== AIM OF THE EXERCISE ==
Give back an exact copy of the lines in the records below, from the line that has "found it. -/" through the line that has "obtain ⟨_, hu⟩ := hu", and nothing besides.
===== SUPPLIED RECORDS =====
theorem Device.imgOnly_imgBytes : d.imgOnly.imgBytes = d.imgBytes := by rfl

theorem Device.imgOnly_sect : d.imgOnly.sect = d.sect := by rfl

theorem Device.imgOnly_sectRecs : d.imgOnly.sectRecs = d.sectRecs := by rfl

theorem Device.imgOnly_imgOp : d.imgOnly.imgOp = d.imgOp := by rfl

theorem Device.imgOnly_imgStreams : d.imgOnly.imgStreams = d.imgStreams := by rfl

theorem Device.imgOnly_segStarts : d.imgOnly.segStarts = d.segStarts := by rfl

theorem Device.imgOnly_resBad : d.imgOnly.resBad = d.resBad := by rfl

theorem Device.imgOnly_namedRecs : d.imgOnly.namedRecs = d.namedRecs := by rfl

theorem Device.imgOnly_withNext : d.imgOnly.withNext = d.withNext := by rfl

theorem Device.imgOnly_segOps : d.imgOnly.segOps = d.segOps := by
  funext stop k
  induction k with
  | zero => rfl
  | succ k ih =>
    funext i
    simp only [Device.segOps, imgOnly_imgOp, ih]

theorem Device.imgOnly_streamBad : d.imgOnly.streamBad = d.streamBad := by
  funext s resCnt acqs
  simp only [Device.streamBad, imgOnly_segStarts, imgOnly_sectRecs, imgOnly_imgLe, imgOnly_imgOp, imgOnly_segOps]

theorem Device.imgOnly_chkSched : d.imgOnly.chkSched = d.chkSched := by
  simp only [Device.chkSched, imgOnly_sect, imgOnly_sectRecs, imgOnly_imgLe, imgOnly_imgBytes, imgOnly_imgStreams, imgOnly_streamBad, imgOnly_resBad,
    imgOnly_namedRecs, imgOnly_withNext]

theorem Device.imgOnly_chkCalGap : d.imgOnly.chkCalGap = d.chkCalGap := by
  simp only [Device.chkCalGap, imgOnly_sect, imgOnly_sectRecs, imgOnly_imgStreams, imgOnly_segStarts, imgOnly_segOps]

theorem Device.imgOnly_chkPoison : d.imgOnly.chkPoison = d.chkPoison := by
  funext p
  simp only [Device.chkPoison, Device.sectAt, imgOnly_sect]
  rfl

/-- Every check but that of the region reads CXL memory and the state of image loading alone. -/
theorem Device.imgChecks_eq (poisoned : List Nat) : d.imgChecks poisoned = (d.imgOnly.imgChecks poisoned).set 5 (0x06, fun _ => d.chkRegion) := by
  simp only [Device.imgChecks, imgOnly_chkSched, imgOnly_chkCalGap, imgOnly_chkPoison]
  rfl

theorem Device.parseImage_eq : d.parseImage = d.imgOnly.parseImage := by rfl

end

/-- The region check reads the capacity, the regions of the image and of the rings: no poison note and no ECC_EVT bit. -/
theorem Device.chkRegion_congr {d e : Device} (himg : e.img = d.img) (hrings : e.rings = d.rings) (hf : OnlyFields [R.ECC_EVT.CXL_POISON] d e) :
    e.chkRegion = d.chkRegion := by
  have hcap : e.capacity = d.capacity := by
    rw [Device.capacity, Device.capacity, Device.cxlUp, Device.cxlUp, hf.b (by decide), hf _ (by decide)]
  have hon : e.ringOn = d.ringOn := by
    funext n
    have hdrain : e.b R.ACQ_DRAIN_CTL.EN = d.b R.ACQ_DRAIN_CTL.EN := hf.b (by decide)
    have hstrm : e.b (R.ACQ_STRM_CTL.EN (n - 1)) = d.b (R.ACQ_STRM_CTL.EN (n - 1)) := hf.b (by
      simp only [List.map_cons, List.map_nil, List.mem_singleton, Fld.key, R.ACQ_STRM_CTL.EN, R.ECC_EVT.CXL_POISON]
      omega)
    rw [Device.ringOn, Device.ringOn, hdrain, hstrm]
  have hreg : e.ringRegions = d.ringRegions := by
    funext n
    simp only [Device.ringRegions, Device.ring, hon, hrings]
  simp only [Device.chkRegion, himg, hcap, hreg]

theorem Device.imgCheck_congr {d e : Device} (honly : e.imgOnly = d.imgOnly) (hreg : e.chkRegion = d.chkRegion) (poisoned : List Nat) :
    e.imgCheck poisoned = d.imgCheck poisoned := by
  rw [Device.imgCheck, Device.imgChecks_eq, honly, hreg, ← Device.imgChecks_eq, Device.imgCheck]

/-! A check that fails -/

theorem lowest_cons_isSome (x : Fail) (r : List Fail) : (lowest (x :: r)).isSome = true := by
  induction r generalizing x with
  | nil => rfl
  | cons y r ih =>
    have hstep : lowest (x :: y :: r) = lowest ((if y.1 < x.1 then y else x) :: r) := by
      by_cases hlt : y.1 < x.1
      · simp [lowest, hlt]
      · simp [lowest, hlt]
    rw [hstep]
    exact ih _

/-- An image with a poisoned line inside it fails a check (R485). -/
theorem Device.imgCheck_of_poison (d : Device) {poisoned : List Nat} (h : poisoned.any (fun o => o < d.img.latLen) = true) :
    (d.imgCheck poisoned).isSome = true := by
  have hne : d.chkPoison poisoned ≠ [] := by
    obtain ⟨o, ho, hlt⟩ := List.any_eq_true.mp h
    exact List.ne_nil_of_mem (List.mem_map_of_mem (List.mem_filter.mpr ⟨ho, hlt⟩))
  refine List.findSome?_isSome_iff.mpr ⟨(0x07, fun _ => d.chkPoison poisoned), by simp [Device.imgChecks], ?_⟩
  obtain ⟨x, r, hcons⟩ := List.exists_cons_of_ne_nil hne
  rw [Option.isSome_map, hcons]
  exact lowest_cons_isSome x r

/-- From `d` to `e` nothing may have changed but the register file, the state of image loading, the pending vectors and the note of the clock's events. -/
def ImageRegsOnly (d e : Device) : Prop := ∃ flds img pba evNow, e = { d with flds := flds, img := img, pba := pba, evNow := evNow }

theorem ImageRegsOnly.trans {d e g : Device} (h : ImageRegsOnly d e) (h' : ImageRegsOnly e g) : ImageRegsOnly d g := by
  obtain ⟨_, _, _, _, rfl⟩ := h
  obtain ⟨_, _, _, _, rfl⟩ := h'
  exact ⟨_, _, _, _, rfl⟩

theorem ImageRegsOnly.cxlPoison {d e : Device} (h : ImageRegsOnly d e) (a : Nat) : e.cxlPoison a = d.cxlPoison a := by
  obtain ⟨_, _, _, _, rfl⟩ := h
  rfl

theorem ImageOnly.imageRegsOnly {d e : Device} (h : ImageOnly d e) : ImageRegsOnly d e := by
  obtain ⟨_, _, rfl⟩ := h
  exact ⟨_, _, _, _, rfl⟩

theorem RegFileOnly.imageRegsOnly {d e : Device} (h : RegFileOnly d e) : ImageRegsOnly d e := by
  obtain ⟨_, _, _, rfl⟩ := h
  exact ⟨_, _, _, _, rfl⟩

/-! The read of the image (R485) -/

/-- A run establishes for each element what its own operation sets and every operation keeps. -/
theorem Tx.each_sets {α : Type} {Q : α → Tx d0 → Prop} {l : List α} {g : α → Tx d0 → Tx d0} (hset : ∀ a ∈ l, ∀ u, Q a (g a u))
    (hkeep : ∀ a ∈ l, ∀ b ∈ l, ∀ u, Q a u → Q a (g b u)) (t : Tx d0) : ∀ a ∈ l, Q a (t.each l g) := by
  induction l generalizing t with
  | nil => simp
  | cons b r ih =>
    intro a ha
    rcases List.mem_cons.mp ha with rfl | har
    · exact Tx.each_keeps (Q a) (g a t) r g (hset a ha t) (fun c hc u hu => hkeep a ha c (by simp [hc]) u hu)
    · exact ih (fun c hc => hset c (by simp [hc])) (fun c hc c' hc' => hkeep c (by simp [hc]) c' (by simp [hc'])) (g b t) a har

/-- Each line read counts from then on as the read found it. -/
theorem Tx.notePoison_cxlPoison (t : Tx d0) (addrs bad : List Nat) :
    ∀ a ∈ addrs, (t.notePoison addrs bad).d.cxlPoison a = bad.any (fun b => b / 64 == a / 64) := by
  refine Tx.each_sets (Q := fun a u => u.d.cxlPoison a = bad.any (fun b => b / 64 == a / 64)) (fun a _ u => ?_) (fun a _ c _ u hu => ?_) t
  · dsimp only
    split
    · next h => exact h
    · exact bget_bset_same ..
  · dsimp only
    split
    · exact hu
    · by_cases hac : a / 64 = c / 64
      · simp only [Device.cxlPoison, Tx.upd_d, applyUpd_cxlBad_eq, hac, bget_bset_same]
      · simp only [Device.cxlPoison, Tx.upd_d, applyUpd_cxlBad_eq, bget_bset_other _ _ _ _ _ hac]
        exact hu

theorem Tx.notePoison_frame (t : Tx d0) (addrs bad : List Nat) : ∃ cxlBad, (t.notePoison addrs bad).d = { t.d with cxlBad := cxlBad } := by
  refine Tx.each_keeps (fun u => ∃ cxlBad, u.d = { t.d with cxlBad := cxlBad }) t addrs _ ⟨_, rfl⟩ (fun a _ u hu => ?_)
  dsimp only
  split
  · exact hu
  · obtain ⟨_, hu⟩ := hu
    exact ⟨_, by rw [Tx.upd_d, hu]; rfl⟩

/-- The image under check has been read, with poison at the image offsets `poisoned`. -/
def Tx.imageRead (poisoned : List Nat) (t : Tx d0) : Tx d0 :=
  let u := t.notePoison ((List.range (t.d.img.latLen / 64)).map (fun i => t.d.img.latBase + 64 * i)) (poisoned.map (fun o => t.d.img.latBase + o))
  u.when (poisoned.any (fun o => o < u.d.img.latLen)) (fun t => t.ev R.ECC_EVT.CXL_POISON)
=====
== RESPONSE FOR THIS EXERCISE ==
/-- Each line read counts from then on as the read found it. -/
theorem Tx.notePoison_cxlPoison (t : Tx d0) (addrs bad : List Nat) :
    ∀ a ∈ addrs, (t.notePoison addrs bad).d.cxlPoison a = bad.any (fun b => b / 64 == a / 64) := by
  refine Tx.each_sets (Q := fun a u => u.d.cxlPoison a = bad.any (fun b => b / 64 == a / 64)) (fun a _ u => ?_) (fun a _ c _ u hu => ?_) t
  · dsimp only
    split
    · next h => exact h
    · exact bget_bset_same ..
  · dsimp only
    split
    · exact hu
    · by_cases hac : a / 64 = c / 64
      · simp only [Device.cxlPoison, Tx.upd_d, applyUpd_cxlBad_eq, hac, bget_bset_same]
      · simp only [Device.cxlPoison, Tx.upd_d, applyUpd_cxlBad_eq, bget_bset_other _ _ _ _ _ hac]
        exact hu

theorem Tx.notePoison_frame (t : Tx d0) (addrs bad : List Nat) : ∃ cxlBad, (t.notePoison addrs bad).d = { t.d with cxlBad := cxlBad } := by
  refine Tx.each_keeps (fun u => ∃ cxlBad, u.d = { t.d with cxlBad := cxlBad }) t addrs _ ⟨_, rfl⟩ (fun a _ u hu => ?_)
  dsimp only
  split
  · exact hu
  · obtain ⟨_, hu⟩ := hu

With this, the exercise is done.